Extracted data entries
++++++++++++++++++++
/-! ### Sessions and the Porter (R100 to R127) -/

/-- R102, R121, R123, R124, R125: opening, halting, resuming and closing a session, and the writes of its ring indices. -/
def Obligations.SessionLife : Prop :=
  ∀ (n : Nat) (lo hi : Byte) (v : Word) (s : State), s.cmdUp n = true → s.answers 0x02 n = true → s.forwards = false →
    let s1 := dropHold 2 s
    let st := fun (t : State) => t.sesState n
    let c : SesCfg :=
      { cfg := s.reg (Reg.cmdCfg n), sqBase := BitVec.ofNat 64 (s.reg64 (Reg.cmdSqBaseLo n) (Reg.cmdSqBaseHi n))
        cqBase := BitVec.ofNat 64 (s.reg64 (Reg.cmdCqBaseLo n) (Reg.cmdCqBaseHi n)) }
    let j := s.jrn n
    (s.sesState n = 0 → s.paired = false → ¬ (lo ≤ 0x10 ∧ 0x10 ≤ hi) → Brings (.cmdOpen n lo hi) s fun t =>
      st t = 0 ∧ t.field (Reg.cmdState n) 19 16 = 6 ∧ bit (t.reg (Reg.cmdStat n)) 1 = true ∧ t.journal = s.journal)
    ∧ (s.sesState n = 0 → s.paired = false → lo ≤ 0x10 → 0x10 ≤ hi → s.ringsFit c = false → Brings (.cmdOpen n lo hi) s fun t =>
      st t = 0 ∧ t.field (Reg.cmdState n) 19 16 = 5 ∧ bit (t.reg (Reg.cmdStat n)) 1 = true ∧ t.journal = s.journal)
    ∧ (s.sesState n = 0 → s.paired = false → lo ≤ 0x10 → 0x10 ≤ hi → s.ringsFit c = true → Brings (.cmdOpen n lo hi) s fun t =>
      st t = 2 ∧ (t.ses n).opened = c ∧ bit (t.reg (Reg.cmdStat n)) 0 = true ∧ (t.jrn n).isOpen = true
      ∧ t.reg (Reg.cmdAcceptedSeq n) = t.reg (Reg.cmdNextSeq n) - 1 ∧ t.reg (Reg.cmdRetiredSeq n) = t.reg (Reg.cmdNextSeq n) - 1
      ∧ t.reg (Reg.cmdSqHead n) = 0 ∧ t.reg (Reg.cmdSqTail n) = 0 ∧ t.reg (Reg.cmdCqHead n) = 0 ∧ t.reg (Reg.cmdCqTail n) = 0
      ∧ ((j.copyA || j.copyB) = false → t.reg (Reg.cmdNextSeq n) = s.reg (Reg.cmdBaseSeq n) ∧ bit (t.reg (Reg.cmdStat n)) 6 = true)
      ∧ ((j.copyA || j.copyB) = true → j.isOpen = false → t.reg (Reg.cmdNextSeq n) = s.reg (Reg.cmdBaseSeq n))
      ∧ ((j.copyA || j.copyB) = true → j.isOpen = true → j.accepted = j.retired → t.reg (Reg.cmdNextSeq n) = j.retired + 1)
      ∧ ((j.copyA || j.copyB) = true → j.isOpen = true → j.accepted ≠ j.retired → t.reg (Reg.cmdNextSeq n) = j.accepted + 1
        ∧ t.reg (Reg.cmdDiscFirst n) = j.retired + 1 ∧ t.reg (Reg.cmdDiscLast n) = j.accepted ∧ bit (t.reg (Reg.cmdStat n)) 5 = true))
    ∧ (s.sesState n ≠ 0 → Gives (.cmdOpen n lo hi) s s1)
    ∧ (s.sesState n = 3 → Gives (.cmdResume n) s
      (((s1.setField (Reg.cmdState n) 2 0 (if (s.ses n).closing then 4 else 2)).setField (Reg.cmdState n) 19 16 0).onSes n fun x =>
        { x with stuck := false, closing := false }))
    ∧ (s.sesState n = 2 ∨ s.sesState n = 3 → Gives (.cmdClose n) s (s1.setField (Reg.cmdState n) 2 0 4))
    ∧ (s.sesState n = 4 → (s.ses n).flights = [] → (s.ses n).replies = [] → Brings (.sessionClosed n) s fun t =>
      st t = 0 ∧ bit (t.reg (Reg.cmdStat n)) 2 = true ∧ (t.jrn n).isOpen = false ∧ t.ses n = {})
    ∧ (s.sesState n ≠ 0 → (v - s.reg (Reg.cmdSqHead n)).toNat ≤ (s.ses n).opened.depth →
      Gives (.sqTail n v) s (s1.setReg (Reg.cmdSqTail n) v))
    ∧ (s.sesState n ≠ 0 → (s.ses n).opened.depth < (v - s.reg (Reg.cmdSqHead n)).toNat → Brings (.sqTail n v) s fun t =>
      st t = 3 ∧ t.field (Reg.cmdState n) 19 16 = 3 ∧ t.reg (Reg.cmdSqTail n) = s.reg (Reg.cmdSqTail n))
    ∧ (s.sesState n ≠ 0 → (v - s.reg (Reg.cmdCqHead n)).toNat ≤ (s.reg (Reg.cmdCqTail n) - s.reg (Reg.cmdCqHead n)).toNat →
      Gives (.cqHead n v) s ((s1.setReg (Reg.cmdCqHead n) v).onSes n fun x =>
        { x with waiting := x.waiting.drop (v - s.reg (Reg.cmdCqHead n)).toNat }))
    ∧ (s.sesState n ≠ 0 → (s.reg (Reg.cmdCqTail n) - s.reg (Reg.cmdCqHead n)).toNat < (v - s.reg (Reg.cmdCqHead n)).toNat →
      Brings (.cqHead n v) s fun t => st t = 3 ∧ t.field (Reg.cmdState n) 19 16 = 3 ∧ t.reg (Reg.cmdCqHead n) = s.reg (Reg.cmdCqHead n))

/-- R107: a packet whose sequence number is not `NEXT_SEQ` halts the session with cause 1 and its number in `BAD_SEQ`;
one whose length field exceeds 496 halts it with cause 2; in both cases `SQ_HEAD` does not move, and nothing is
accepted. Any other packet is accepted, whatever its opcode, target and payload (here: outside a pair
in step). The packet lies in host memory or in shared SRAM, where its words read without an uncorrectable one. -/
def Obligations.BadPacketsHalt : Prop :=
  ∀ (n : Nat) (slot : Bytes) (s : State), s.mayFetch n = true → s.reg (Reg.cmdSqHead n) ≠ s.reg (Reg.cmdSqTail n) →
    let c := (s.ses n).opened
    let r := (sramRead s (sramBase c.sqBase + (s.reg (Reg.cmdSqHead n)).toNat % c.depth * 512) 512).1
    (c.sqSram = true → r.2 = none) →
    let k := packetOf n (if c.sqSram then r.1 else padTo 512 slot)
    (k.1.hdr.seq ≠ s.reg (Reg.cmdNextSeq n) → Brings (.packetFetch n slot) s fun t =>
      t.sesState n = 3 ∧ t.field (Reg.cmdState n) 19 16 = 1 ∧ t.reg (Reg.cmdBadSeq n) = k.1.hdr.seq
      ∧ t.reg (Reg.cmdSqHead n) = s.reg (Reg.cmdSqHead n) ∧ t.sessions = s.sessions ∧ t.journal = s.journal ∧ t.porter = s.porter)
    ∧ (k.1.hdr.seq = s.reg (Reg.cmdNextSeq n) → 496 < k.2 → Brings (.packetFetch n slot) s fun t =>
      t.sesState n = 3 ∧ t.field (Reg.cmdState n) 19 16 = 2
      ∧ t.reg (Reg.cmdSqHead n) = s.reg (Reg.cmdSqHead n) ∧ t.sessions = s.sessions ∧ t.journal = s.journal ∧ t.porter = s.porter)
    ∧ (k.1.hdr.seq = s.reg (Reg.cmdNextSeq n) → k.2 ≤ 496 → s.inStep = false → Brings (.packetFetch n slot) s fun t =>
      t.sesState n = s.sesState n ∧ t.reg (Reg.cmdAcceptedSeq n) = k.1.hdr.seq
      ∧ t.reg (Reg.cmdSqHead n) = s.reg (Reg.cmdSqHead n) + 1)
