/-! `State.setReg` writes the field `regs` alone. -/
@[simp] theorem State.setReg_pending (s : State) (a : Nat) (v : Word) : (s.setReg a v).pending = s.pending := rfl
@[simp] theorem State.setReg_part (s : State) (a : Nat) (v : Word) : (s.setReg a v).part = s.part := rfl
@[simp] theorem State.setReg_power (s : State) (a : Nat) (v : Word) : (s.setReg a v).power = s.power := rfl
@[simp] theorem State.setReg_bus (s : State) (a : Nat) (v : Word) : (s.setReg a v).bus = s.bus := rfl
@[simp] theorem State.setReg_out (s : State) (a : Nat) (v : Word) : (s.setReg a v).out = s.out := rfl
@[simp] theorem State.setReg_sram (s : State) (a : Nat) (v : Word) : (s.setReg a v).sram = s.sram := rfl
@[simp] theorem State.setReg_sramFlip (s : State) (a : Nat) (v : Word) : (s.setReg a v).sramFlip = s.sramFlip := rfl
@[simp] theorem State.setReg_leMem (s : State) (a : Nat) (v : Word) : (s.setReg a v).leMem = s.leMem := rfl
@[simp] theorem State.setReg_sessions (s : State) (a : Nat) (v : Word) : (s.setReg a v).sessions = s.sessions := rfl
@[simp] theorem State.setReg_journal (s : State) (a : Nat) (v : Word) : (s.setReg a v).journal = s.journal := rfl
@[simp] theorem State.setReg_porter (s : State) (a : Nat) (v : Word) : (s.setReg a v).porter = s.porter := rfl
@[simp] theorem State.setReg_staged (s : State) (a : Nat) (v : Word) : (s.setReg a v).staged = s.staged := rfl
@[simp] theorem State.setReg_params (s : State) (a : Nat) (v : Word) : (s.setReg a v).params = s.params := rfl
@[simp] theorem State.setReg_axes (s : State) (a : Nat) (v : Word) : (s.setReg a v).axes = s.axes := rfl
@[simp] theorem State.setReg_groups (s : State) (a : Nat) (v : Word) : (s.setReg a v).groups = s.groups := rfl
@[simp] theorem State.setReg_exchange (s : State) (a : Nat) (v : Word) : (s.setReg a v).exchange = s.exchange := rfl
@[simp] theorem State.setReg_exchNext (s : State) (a : Nat) (v : Word) : (s.setReg a v).exchNext = s.exchNext := rfl
@[simp] theorem State.setReg_exchAt (s : State) (a : Nat) (v : Word) : (s.setReg a v).exchAt = s.exchAt := rfl
@[simp] theorem State.setReg_exchAtNext (s : State) (a : Nat) (v : Word) : (s.setReg a v).exchAtNext = s.exchAtNext := rfl
@[simp] theorem State.setReg_active (s : State) (a : Nat) (v : Word) : (s.setReg a v).active = s.active := rfl
@[simp] theorem State.setReg_shadow (s : State) (a : Nat) (v : Word) : (s.setReg a v).shadow = s.shadow := rfl
@[simp] theorem State.setReg_engines (s : State) (a : Nat) (v : Word) : (s.setReg a v).engines = s.engines := rfl
@[simp] theorem State.setReg_blocks (s : State) (a : Nat) (v : Word) : (s.setReg a v).blocks = s.blocks := rfl
@[simp] theorem State.setReg_camHdr (s : State) (a : Nat) (v : Word) : (s.setReg a v).camHdr = s.camHdr := rfl
@[simp] theorem State.setReg_camPoints (s : State) (a : Nat) (v : Word) : (s.setReg a v).camPoints = s.camPoints := rfl
@[simp] theorem State.setReg_shafts (s : State) (a : Nat) (v : Word) : (s.setReg a v).shafts = s.shafts := rfl
@[simp] theorem State.setReg_latches (s : State) (a : Nat) (v : Word) : (s.setReg a v).latches = s.latches := rfl
@[simp] theorem State.setReg_fbk (s : State) (a : Nat) (v : Word) : (s.setReg a v).fbk = s.fbk := rfl
@[simp] theorem State.setReg_mts (s : State) (a : Nat) (v : Word) : (s.setReg a v).mts = s.mts := rfl
@[simp] theorem State.setReg_adc (s : State) (a : Nat) (v : Word) : (s.setReg a v).adc = s.adc := rfl
@[simp] theorem State.setReg_emu (s : State) (a : Nat) (v : Word) : (s.setReg a v).emu = s.emu := rfl
@[simp] theorem State.setReg_pwm (s : State) (a : Nat) (v : Word) : (s.setReg a v).pwm = s.pwm := rfl
@[simp] theorem State.setReg_steps (s : State) (a : Nat) (v : Word) : (s.setReg a v).steps = s.steps := rfl
@[simp] theorem State.setReg_ports (s : State) (a : Nat) (v : Word) : (s.setReg a v).ports = s.ports := rfl
@[simp] theorem State.setReg_heads (s : State) (a : Nat) (v : Word) : (s.setReg a v).heads = s.heads := rfl
@[simp] theorem State.setReg_pair (s : State) (a : Nat) (v : Word) : (s.setReg a v).pair = s.pair := rfl
@[simp] theorem State.setReg_island (s : State) (a : Nat) (v : Word) : (s.setReg a v).island = s.island := rfl
@[simp] theorem State.setReg_die (s : State) (a : Nat) (v : Word) : (s.setReg a v).die = s.die := rfl
@[simp] theorem State.setReg_tmu (s : State) (a : Nat) (v : Word) : (s.setReg a v).tmu = s.tmu := rfl
@[simp] theorem State.setReg_macs (s : State) (a : Nat) (v : Word) : (s.setReg a v).macs = s.macs := rfl
@[simp] theorem State.setReg_cans (s : State) (a : Nat) (v : Word) : (s.setReg a v).cans = s.cans := rfl
@[simp] theorem State.setReg_dma (s : State) (a : Nat) (v : Word) : (s.setReg a v).dma = s.dma := rfl
@[simp] theorem State.setReg_acq (s : State) (a : Nat) (v : Word) : (s.setReg a v).acq = s.acq := rfl
@[simp] theorem State.setReg_inn (s : State) (a : Nat) (v : Word) : (s.setReg a v).inn = s.inn := rfl
@[simp] theorem State.setReg_droppedStops (s : State) (a : Nat) (v : Word) : (s.setReg a v).droppedStops = s.droppedStops := rfl
@[simp] theorem State.setReg_draws (s : State) (a : Nat) (v : Word) : (s.setReg a v).draws = s.draws := rfl
@[simp] theorem State.setReg_ses (s : State) (a : Nat) (v : Word) (j : Nat) : (s.setReg a v).ses j = s.ses j := rfl
@[simp] theorem State.setReg_jrn (s : State) (a : Nat) (v : Word) (j : Nat) : (s.setReg a v).jrn j = s.jrn j := rfl
@[simp] theorem State.setReg_axis (s : State) (a : Nat) (v : Word) (j : Nat) : (s.setReg a v).axis j = s.axis j := rfl
@[simp] theorem State.setReg_group (s : State) (a : Nat) (v : Word) (j : Nat) : (s.setReg a v).group j = s.group j := rfl
@[simp] theorem State.setReg_act (s : State) (a : Nat) (v : Word) (j : Nat) : (s.setReg a v).act j = s.act j := rfl
@[simp] theorem State.setReg_shad (s : State) (a : Nat) (v : Word) (j : Nat) : (s.setReg a v).shad j = s.shad j := rfl
@[simp] theorem State.setReg_eng (s : State) (a : Nat) (v : Word) (j : Nat) : (s.setReg a v).eng j = s.eng j := rfl
@[simp] theorem State.setReg_blk (s : State) (a : Nat) (v : Word) (j : Nat) : (s.setReg a v).blk j = s.blk j := rfl
@[simp] theorem State.setReg_shaft (s : State) (a : Nat) (v : Word) (j : Nat) : (s.setReg a v).shaft j = s.shaft j := rfl
@[simp] theorem State.setReg_latch (s : State) (a : Nat) (v : Word) (j : Nat) : (s.setReg a v).latch j = s.latch j := rfl
@[simp] theorem State.setReg_fb (s : State) (a : Nat) (v : Word) (j : Nat) : (s.setReg a v).fb j = s.fb j := rfl
@[simp] theorem State.setReg_ain (s : State) (a : Nat) (v : Word) (j : Nat) : (s.setReg a v).ain j = s.ain j := rfl
@[simp] theorem State.setReg_em (s : State) (a : Nat) (v : Word) (j : Nat) : (s.setReg a v).em j = s.em j := rfl
@[simp] theorem State.setReg_pw (s : State) (a : Nat) (v : Word) (j : Nat) : (s.setReg a v).pw j = s.pw j := rfl
@[simp] theorem State.setReg_stp (s : State) (a : Nat) (v : Word) (j : Nat) : (s.setReg a v).stp j = s.stp j := rfl
@[simp] theorem State.setReg_port (s : State) (a : Nat) (v : Word) (j : Nat) : (s.setReg a v).port j = s.port j := rfl
@[simp] theorem State.setReg_head (s : State) (a : Nat) (v : Word) (j : Nat) : (s.setReg a v).head j = s.head j := rfl
@[simp] theorem State.setReg_mac (s : State) (a : Nat) (v : Word) (j : Nat) : (s.setReg a v).mac j = s.mac j := rfl
@[simp] theorem State.setReg_can (s : State) (a : Nat) (v : Word) (j : Nat) : (s.setReg a v).can j = s.can j := rfl
@[simp] theorem State.setReg_dch (s : State) (a : Nat) (v : Word) (j : Nat) : (s.setReg a v).dch j = s.dch j := rfl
++++++++++++++++++++
- _What the task asks_:
Begin at the line that has "s.pending := rfl" in the entries above; stop after the line that has "s.sramFlip := rfl". Transcribe exactly those lines and no others.

- _Exercise answer_:
@[simp] theorem State.setReg_pending (s : State) (a : Nat) (v : Word) : (s.setReg a v).pending = s.pending := rfl
@[simp] theorem State.setReg_part (s : State) (a : Nat) (v : Word) : (s.setReg a v).part = s.part := rfl
@[simp] theorem State.setReg_power (s : State) (a : Nat) (v : Word) : (s.setReg a v).power = s.power := rfl
@[simp] theorem State.setReg_bus (s : State) (a : Nat) (v : Word) : (s.setReg a v).bus = s.bus := rfl
@[simp] theorem State.setReg_out (s : State) (a : Nat) (v : Word) : (s.setReg a v).out = s.out := rfl
@[simp] theorem State.setReg_sram (s : State) (a : Nat) (v : Word) : (s.setReg a v).sram = s.sram := rfl
@[simp] theorem State.setReg_sramFlip (s : State) (a : Nat) (v : Word) : (s.setReg a v).sramFlip = s.sramFlip := rfl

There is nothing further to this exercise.